> What to do
The line containing "its meaning. -/" marks the start. Return it and every later line of the listing below exactly, ending with the last one.

> Information shown
+===+

-- ==== Sys2Proof/Machine/Dispatch.lean ====
section
/-! DEFINITION. The one dispatch of every instruction and event to its meaning. -/

namespace Sys2Proof.Machine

+===+

> Written response
/-! DEFINITION. The one dispatch of every instruction and event to its meaning. -/

namespace Sys2Proof.Machine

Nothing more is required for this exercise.